第21回 介護疲れなどの殺人や心中「8日に1件」~介護から逃げていい~
いまいち正月気分が抜け切れない今日この頃ですが、みなさま、いかがお過ごしでしょうか。
有給などを使って、新年は今日から出勤という方もいらっしゃるかもしれません。
規則正しい生活のルーティンは生産性に影響します。まだマッタリされている方は、気を引き締めなければいけませんね(自戒)。
さて、今回も小説『パパラッチ』に関連する話をしていこうと思います。
今回はシリアスな内容です。
2章「報道のジレンマ」は、介護を扱っています。
「排泄物を投げつける」という表現が出てきますが、これは介護をされている方に取材をしていて、実際に聞いた話です。
https://kakuyomu.jp/works/16817330667813140300/episodes/16817330667815418528
先月、『介護疲れなどの殺人や心中「8日に1件」』という記事を読んで、悲しい気持ちになりました。
https://mainichi.jp/articles/20231209/k00/00m/040/245000c
(毎日新聞)
介護については社会問題ですし、日本はますます超高齢化していくので、私もたびたび取材をしています。
役立つ内容を発信しているのですが、直近でそれが必要な「介護者」は時間も心の余裕もなくて、情報が届きづらいと感じます。
ですので、親も自分も元気なうちに、親が要介護になった場合のシミュレーションをしておくことは有益です。
お住いの役所や地域包括支援センターに話を聞いて、準備のために情報を入れておくことは、介護系の有識者が口をそろえて勧める行為です。
先ほどの記事のような問題に発展するのは、介護者が疲弊することが原因です。
本人が施設に入るのを嫌がるから、自分は子供(配偶者)だから責任をもって世話をしなきゃいけない。
そんな責任感から、24時間体制の介護生活が始まります。
そして限界が来ると、心中などの悲劇が起きてしまうのです。
だから私が担当する週刊誌では、少なくてもデイサービスは使おう、慣れたらショートステイも利用しよう。
どうしても要介護者が身内以外の手を嫌がるなら、こんな助成金やサービスもあるんだよ。
そんな特集ばかりしていました。
ところが。
「お互い大人なんだから、面倒をみる必要はない」
そう断言する介護の専門家がいました。
家族がせっせと世話を焼くから、居心地が良くて、本人はヘルパーさんを拒否しているのかもしれない。

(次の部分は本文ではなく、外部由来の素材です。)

theorem foldl_mem_congr {α β : Type} {f g : β → α → β} {ls : List α} (h : ∀ a ∈ ls, ∀ b, f b a = g b a) (b : β) : ls.foldl f b = ls.foldl g b := by
  induction ls generalizing b with
  | nil => rfl
  | cons a r ih =>
    rw [List.foldl_cons, List.foldl_cons, h a List.mem_cons_self]
    exact ih (fun x hx => h x (List.mem_cons_of_mem _ hx)) _

theorem phyLane_receiver (s : State) (l : Nat) (f : LaneRt → LaneRt) : ((phyLane s l f).lane l).receiver = (f (s.lane l)).receiver := by
  unfold phyLane
  rw [(refreshDefects_keeps _ _).1, State.setLane_same]

theorem Told.bump {s t u : State} (h : Told s t) (e : t = u) : Told s u := e ▸ h

/-- A frame put on the fabric changes the fabric's own record, beside what telling changes. -/
theorem fabSend_told (s : State) (d : Nat) (m : FabMsg) : Told { s with fb := (s.fabSend d m).fb } (s.fabSend d m) := by
  obtain ⟨b, hb⟩ : ∃ b, Told { s with fb := b } (s.fabSend d m) := by
    unfold State.fabSend
    split
    · exact ⟨s.fb, Told.refl s⟩
    · dsimp only
      split
      · exact ⟨_, (Told.refl _).fabQueuePush _⟩
      · exact ⟨s.fb, (Told.refl _).fabQueuePush _⟩
  have := hb.fb
  rw [this]
  exact hb

theorem fabSend_subs (s : State) (d : Nat) (m : FabMsg) : (s.fabSend d m).fb.subs = s.fb.subs := by
  obtain ⟨q, u, e⟩ := fabSend_fb s d m
  rw [e]

theorem fabSend_cf (s : State) (d : Nat) (m : FabMsg) (c : Nat) : (s.fabSend d m).cf c = s.cf c := by
  unfold State.cf
  rw [(fabSend_told s d m).conf]

theorem fabSend_rd (s : State) (d : Nat) (m : FabMsg) (k : Nat) (h : k / 0x100000000 ≠ 0xE010) : (s.fabSend d m).rd k = s.rd k :=
  (fabSend_told s d m).rd k h

theorem sendJoin_facts (s : State) (c : Nat) (h : c < 16384) :
    ((sendJoin s c).cf c).joinAt = some s.mono ∧ (sendJoin s c).rd (Obj.joinState c) = 1 := by
  have hk : Obj.joinState c / 0x100000000 ≠ 0xE010 := by unfold Obj.joinState key; omega
  unfold sendJoin
  dsimp only
  split
  · rw [fabSend_cf, fabSend_rd _ _ _ _ hk]
    simp
  · simp

theorem foldl_copy_rd (a b k : Nat) (is : List Nat) (h : ∀ i ∈ is, k ≠ recKey b i) (s : State) :
    (is.foldl (fun t i => t.wr (recKey b i) (s.rd (recKey a i))) s).rd k = s.rd k := by
  have : ∀ t : State, (is.foldl (fun t i => t.wr (recKey b i) (s.rd (recKey a i))) t).rd k = t.rd k := by
    induction is with
    | nil => intro t; rfl
    | cons j r ih =>
      intro t
      rw [List.foldl_cons, ih (fun i hi => h i (List.mem_cons_of_mem _ hi)), State.rd_wr_other _ _ (h j List.mem_cons_self)]
  exact this s

theorem recKey_ne (a b i k : Nat) (h : k / 0x100000000 ≠ b) (hi : i ≤ 8) : k ≠ recKey b i := by
  intro e
  apply h
  rw [e]
  unfold recKey key
  omega

theorem copyRec_rd (s : State) (a b k : Nat) (h : k / 0x100000000 ≠ b) : (copyRec s a b).rd k = s.rd k := by
  refine foldl_copy_rd a b k _ (fun i hi => recKey_ne a b i k h ?_) s
  simp at hi
  omega

theorem foldl_copy_same (a b i : Nat) (f : Nat → Nat) (is : List Nat) (hn : is.Nodup) (hi : i ∈ is) (s : State) :
    (is.foldl (fun t i => t.wr (recKey b i) (f i)) s).rd (recKey b i) = f i := by
  induction is generalizing s with
  | nil => cases hi
  | cons j r ih =>
    rw [List.nodup_cons] at hn
    rw [List.foldl_cons]
    by_cases hj : i ∈ r
    · exact ih hn.2 hj _
    · have e : i = j := by
        rcases List.mem_cons.mp hi with e | e
        · exact e
        · exact absurd e hj
      subst e
      have : ∀ (r : List Nat) (t : State), i ∉ r → (r.foldl (fun t i => t.wr (recKey b i) (f i)) t).rd (recKey b i) = t.rd (recKey b i) := by
        intro r
        induction r with
        | nil => intro t _; rfl
        | cons x q ih2 =>
          intro t hx
          rw [List.foldl_cons, ih2 _ (fun h => hx (List.mem_cons_of_mem _ h)), State.rd_wr_other]
          intro e
          unfold recKey key at e
          exact hx (List.mem_cons.mpr (Or.inl (by omega)))
      rw [this r _ hj, State.rd_wr_same]

theorem copyRec_copied (s : State) (a b i : Nat) (h1 : 1 ≤ i) (h2 : i ≤ 8) : (copyRec s a b).rd (recKey b i) = s.rd (recKey a i) := by
  refine foldl_copy_same a b i (fun i => s.rd (recKey a i)) _ (by decide) ?_ s
  simp
  omega

theorem freshRec_rd (s : State) (a t k : Nat) (h : k / 0x100000000 ≠ a) : (freshRec s a t).rd k = s.rd k := by
  have hf : ∀ (is : List Nat) (u : State), (∀ i ∈ is, i ≤ 8) → (is.foldl (fun u i => u.wr (recKey a i) 0) u).rd k = u.rd k := by
    intro is
    induction is with
    | nil => intro u _; rfl
    | cons x q ih =>
      intro u hx
      rw [List.foldl_cons, ih _ (fun i hi => hx i (List.mem_cons_of_mem _ hi)), State.rd_wr_other _ _ (recKey_ne a a x k h (hx x List.mem_cons_self))]
  unfold freshRec
  rw [hf _ _ (by simp), State.rd_wr_other _ _ (recKey_ne a a 1 k h (by omega))]

theorem freshRec_zero (s : State) (a t i : Nat) (h1 : 2 ≤ i) (h2 : i ≤ 8) : (freshRec s a t).rd (recKey a i) = 0 := by
  refine foldl_copy_same a a i (fun _ => 0) _ (by decide) ?_ _
  simp
  omega

theorem freshRec_start (s : State) (a t : Nat) : (freshRec s a t).rd (recKey a 1) = time80 t := by
  have hf : ∀ (is : List Nat) (u : State), (∀ i ∈ is, 2 ≤ i ∧ i ≤ 8) → (is.foldl (fun u i => u.wr (recKey a i) 0) u).rd (recKey a 1) = u.rd (recKey a 1) := by
    intro is
    induction is with
    | nil => intro u _; rfl
    | cons x q ih =>
      intro u hx
      have := hx x List.mem_cons_self
      rw [List.foldl_cons, ih _ (fun i hi => hx i (List.mem_cons_of_mem _ hi)), State.rd_wr_other _ _ (by unfold recKey key; omega)]
  unfold freshRec
  rw [hf _ _ (by simp), State.rd_wr_same]

theorem suspectIf_rd (s : State) (a : Nat) (b : Bool) (k : Nat) (h : k ≠ recKey a 8) : (suspectIf s a b).rd k = s.rd k := by
  unfold suspectIf
  split
  · exact State.rd_wr_other _ _ h
  · rfl

theorem recKey_index (a i : Nat) (h : i ≤ 8) : recKey a i / 0x100000000 = a := by unfold recKey key; omega

end Sys2Proof.Machine
end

上げ全据え膳でなんでも家族がしてしまうから、本人の要求がエスカレートする。
同じクオリティをヘルパーさんに求めるから、それをしないヘルパーさんに不満を抱いて拒否してしまう(家族に依存する)。
要介護者の要求はますます高くなり、家族は疲弊する。
その専門家は、「要介護者を困らせてもいい」と話すのです。
目から鱗が落ちました。
何人もの専門家に話を聞いてきましたが、こういう意見は初耳でした。
先回りして欲求を満たしてあげることが優しさではない。
本人ができることを増やしてあげることが本当の介護である。
手を伸ばせば届くティッシュを取るときでさえ、呼び出されることがあったとしたら。
それはもしかすると、過剰な介護が原因の1つかもしれない。
要介護者を大切にすることと、甘やかせることは違うのです。
「私は動けなくてこんなにつらいのよ! 呼んだらすぐに来なさいよ!」
そんな要求が苦痛になったら、自分のタイミングで要介護者から離れてしまっていい、とも専門家は言っていました。
頼る人がいなくなれば、自分で何とかしようとするはず。
1人でできなければ、結局、ヘルパーさんに頼るしかない。
助けてくれるヘルパーさんにも、いままでより感謝の気持ちが芽生えるかもしれない。
介護者だって自分の人生があるのです。
自分の生活を大切にしていいのです。
超高齢化に向けて、要介護者は増えていくはずです。
介護関連の悲劇が少なくなりますように――。